Julián, o Juliano, trae el nombre de un emperador conocido como el Apóstata, que se convirtió primero al cristianismo y luego renegó de este para reconciliarse con los dioses de la antigüedad pagana. Y trae un apellido fluvial, que en él se resuelve como en un delta de las lenguas donde fluyen y confluyen manantiales y aguas de diverso origen. A su modo, nuestro Julián Ríos es también un apóstata, un renegado, en el sentido de ser un autor que ha mirado y hecho su residencia en la tierra en una orilla pero que desde muy joven decidió emprender el camino de regreso y practicar el descenso hacia el abismo con una voluntad lúdica y un incontenible sentido del humor que lo emparienta con escritores como Guillermo Cabrera Infante o Arno Schmidt... Cada obra de Ríos es una sorpresa, y la inteligencia de Toledo, antólogo de este museo en movimiento, ha consistido en saber cortar entre las articulaciones de cada una de las obras de Ríos para producir con ellas un animal novelesco, una fauna de fábula que, más que una antología, es una obra en sí misma, sin duda una espléndida introducción a la literatura de este escritor español poco leído entre los mexicanos, aunque se le conoce como un interlocutor señalado de Paz, con quien produjo ese libro-loco, ese diálogo desatado que es el monólogo dual titulado Solo a dos voces.
Pero Julián Ríos es el nombre de un creador o, como querría Haroldo de Campos, de un transcreador que interroga y traduce las obras de otros –muy en particular de Lewis Carroll, James Joyce y Ezra Pound– y las baja del pedestal extranjero, por así decir, a la prosa andante y andaluza, andadulce, del sur.
No es la obra de Ríos tarea para los trabajadores que buscan desconectarse con una narracioncita amena o picante hecha de sujeto, verbo y complemento. Aunque sí picante, amena y divertida, furiosamente jubilosa, la de Ríos es un espacio exigente y trabajoso, hecho no para quienes quieren leer como si vieran televisión sino para aquellos que buscan la emoción de la orgía verbal y de la promiscuidad sintáctica, el temblor y el temor irreverente del lector que no le teme a las latas vacías, los barcos ebrios, las pasiones non sanctas por el diptongo y las disipaciones entre hiatos jadeantes.

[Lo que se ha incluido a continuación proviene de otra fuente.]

/-- Every instruction outside the coprocessor leaves a related state. -/
theorem bodyOf_post_base (h : ExecRel R) (i : Instr) (hi : isFppInstr i = false) : Post R R (bodyOf i) := by
  have c := h.toComposes
  cases i with
  | halt =>
    unfold bodyOf
    exact haltBody_post h
  | wait =>
    unfold bodyOf
    exact waitBody_post h
  | rti =>
    unfold bodyOf
    exact returnBody_post h _
  | bpt =>
    unfold bodyOf
    exact Post.raiseTrap c _
  | iot =>
    unfold bodyOf
    exact Post.raiseTrap c _
  | reset =>
    unfold bodyOf
    exact resetBody_post h
  | rtt =>
    unfold bodyOf
    exact returnBody_post h _
  | jmp dd =>
    unfold bodyOf
    exact jmpBody_post h dd
  | rts r =>
    unfold bodyOf
    exact rtsBody_post h r
  | spl n =>
    unfold bodyOf
    exact splBody_post h n
  | clx m =>
    unfold bodyOf
    exact Post.change fun s => h.flags s _ (flagsWord_shift _ _ _)
  | sex m =>
    unfold bodyOf
    exact Post.change fun s => h.flags s _ (flagsWord_shift _ _ _)
  | swab dd =>
    unfold bodyOf
    exact modifyBody_post h _ _ _ _
  | br off =>
    unfold bodyOf
    exact branchBody_rel h _ off
  | bne off =>
    unfold bodyOf
    exact branchBody_rel h _ off
  | beq off =>
    unfold bodyOf
    exact branchBody_rel h _ off
  | bge off =>
    unfold bodyOf
    exact branchBody_rel h _ off
  | blt off =>
    unfold bodyOf
    exact branchBody_rel h _ off
  | bgt off =>
    unfold bodyOf
    exact branchBody_rel h _ off
  | ble off =>
    unfold bodyOf
    exact branchBody_rel h _ off
  | jsr r dd =>
    unfold bodyOf
    exact jsrBody_post h r dd
  | clr dd =>
    unfold bodyOf
    exact clrBody_post h dd _ _ _
  | com dd =>
    unfold bodyOf
    exact modifyBody_post h _ _ _ _
  | inc dd =>
    unfold bodyOf
    exact modifyBody_post h _ _ _ _
  | dec dd =>
    unfold bodyOf
    exact modifyBody_post h _ _ _ _
  | neg dd =>
    unfold bodyOf
    exact modifyBody_post h _ _ _ _
  | adc dd =>
    unfold bodyOf
    exact modifyBody_post h _ _ _ _
  | sbc dd =>
    unfold bodyOf
    exact modifyBody_post h _ _ _ _
  | tst dd =>
    unfold bodyOf
    exact tstBody_post h dd _ _
  | ror dd =>
    unfold bodyOf
    exact modifyBody_post h _ _ _ _
  | rol dd =>
    unfold bodyOf
    exact modifyBody_post h _ _ _ _
  | asr dd =>
    unfold bodyOf
    exact modifyBody_post h _ _ _ _
  | asl dd =>
    unfold bodyOf
    exact modifyBody_post h _ _ _ _
  | mark nn =>
    unfold bodyOf
    exact markBody_post h nn
  | mfpi ss =>
    unfold bodyOf
    exact moveFromPrevious_post h _ _
  | mtpi dd =>
    unfold bodyOf
    exact moveToPrevious_post h _ _
  | sxt dd =>
    unfold bodyOf
    exact sxtBody_post h dd
  | mov ss dd =>
    unfold bodyOf
    exact movBody_post h ss dd
  | cmp ss dd =>
    unfold bodyOf
    exact compareBody_post h _ _ _ _
  | bit ss dd =>
    unfold bodyOf
    exact compareBody_post h _ _ _ _
  | bic ss dd =>
    unfold bodyOf
    exact combineBody_post h _ _ _ _ _
  | bis ss dd =>
    unfold bodyOf
    exact combineBody_post h _ _ _ _ _
  | add ss dd =>
    unfold bodyOf
    exact combineBody_post h _ _ _ _ _
  | movb ss dd =>
    unfold bodyOf
    exact movbBody_post h ss dd
  | cmpb ss dd =>
    unfold bodyOf
    exact compareBody_post h _ _ _ _
  | bitb ss dd =>
    unfold bodyOf
    exact compareBody_post h _ _ _ _
  | bicb ss dd =>
    unfold bodyOf
    exact combineBody_post h _ _ _ _ _
  | bisb ss dd =>
    unfold bodyOf
    exact combineBody_post h _ _ _ _ _
  | sub ss dd =>
    unfold bodyOf
    exact combineBody_post h _ _ _ _ _
  | mul r ss =>
    unfold bodyOf
    exact eisBody_post h ss fun v s => h.trans (h.writePair s _ _ _) (h.setCc _ _)
  | div r ss =>
    unfold bodyOf
    refine eisBody_post h ss fun v s => ?_
    simp only
    split
    · exact h.setCc s _
    · exact h.trans (h.writePair s _ _ _) (h.setCc _ _)
  | ash r ss =>
    unfold bodyOf
    exact eisBody_post h ss fun v s => h.trans (h.writeReg s _ _ trivial) (h.setCc _ _)
  | ashc r ss =>
    unfold bodyOf
    exact eisBody_post h ss fun v s => h.trans (h.writePair s _ _ _) (h.setCc _ _)
  | xor r dd =>
    unfold bodyOf
    exact xorBody_post h r dd
  | sob r off =>
    unfold bodyOf
    exact sobBody_post h r off
  | bpl off =>
    unfold bodyOf
    exact branchBody_rel h _ off
  | bmi off =>
    unfold bodyOf
    exact branchBody_rel h _ off
  | bhi off =>
    unfold bodyOf
    exact branchBody_rel h _ off
  | blos off =>
    unfold bodyOf
    exact branchBody_rel h _ off
  | bvc off =>
    unfold bodyOf
    exact branchBody_rel h _ off
  | bvs off =>
    unfold bodyOf
    exact branchBody_rel h _ off
  | bcc off =>
    unfold bodyOf
    exact branchBody_rel h _ off
  | bcs off =>
    unfold bodyOf
    exact branchBody_rel h _ off
  | emt code =>
    unfold bodyOf
    exact Post.raiseTrap c _
  | trap code =>
    unfold bodyOf
    exact Post.raiseTrap c _
  | clrb dd =>
    unfold bodyOf
    exact clrBody_post h dd _ _ _
  | comb dd =>
    unfold bodyOf
    exact modifyByteBody_post h _ _ _
  | incb dd =>
    unfold bodyOf
    exact modifyByteBody_post h _ _ _
  | decb dd =>
    unfold bodyOf
    exact modifyByteBody_post h _ _ _
  | negb dd =>
    unfold bodyOf
    exact modifyByteBody_post h _ _ _
  | adcb dd =>
    unfold bodyOf
    exact modifyByteBody_post h _ _ _
  | sbcb dd =>
    unfold bodyOf
    exact modifyByteBody_post h _ _ _
  | tstb dd =>
    unfold bodyOf
    exact tstBody_post h dd _ _
  | rorb dd =>
    unfold bodyOf
    exact modifyByteBody_post h _ _ _
  | rolb dd =>
    unfold bodyOf
    exact modifyByteBody_post h _ _ _
  | asrb dd =>
    unfold bodyOf
    exact modifyByteBody_post h _ _ _
  | aslb dd =>
    unfold bodyOf
    exact modifyByteBody_post h _ _ _
  | mfpd ss =>
    unfold bodyOf
    exact moveFromPrevious_post h _ _
  | mtpd dd =>
    unfold bodyOf
    exact moveToPrevious_post h _ _
  | reserved w =>
    unfold bodyOf
    exact Post.raiseTrap c _
  | cfcc | setf | seti | setd | setl => simp [isFppInstr] at hi
  | ldfps _ | stfps _ | stst _ | clrf _ | tstf _ | absf _ | negf _ => simp [isFppInstr] at hi
  | mulf _ _ | modf _ _ | addf _ _ | ldf _ _ | subf _ _ | cmpf _ _ | stf _ _ | divf _ _ => simp [isFppInstr] at hi
  | stexp _ _ | stcfi _ _ | stcfd _ _ | ldexp _ _ | ldcif _ _ | ldcdf _ _ => simp [isFppInstr] at hi
  | fppIllegal _ => simp [isFppInstr] at hi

Larva es una obra que sucede en un lugar de la mancha tipográfica, en un lugar de la lengua manchada que él amacha, remacha y pone a chambear y a bailar chachachá y flamenco, pasodoble y tango... a ritmo de Céline y Sarduy, Sterne y Goytisolo, Góngora y Valle-Inclán, en una empresa lingüística, por así decir, no figurativa y ni siquiera abstracta, que tiene que ver en muchos tramos con los escenarios fingidos de eso que se llama instalación, una de las contribuciones del arte contemporáneo al patrimonio dinámico de las vanguardias de nuestra edad.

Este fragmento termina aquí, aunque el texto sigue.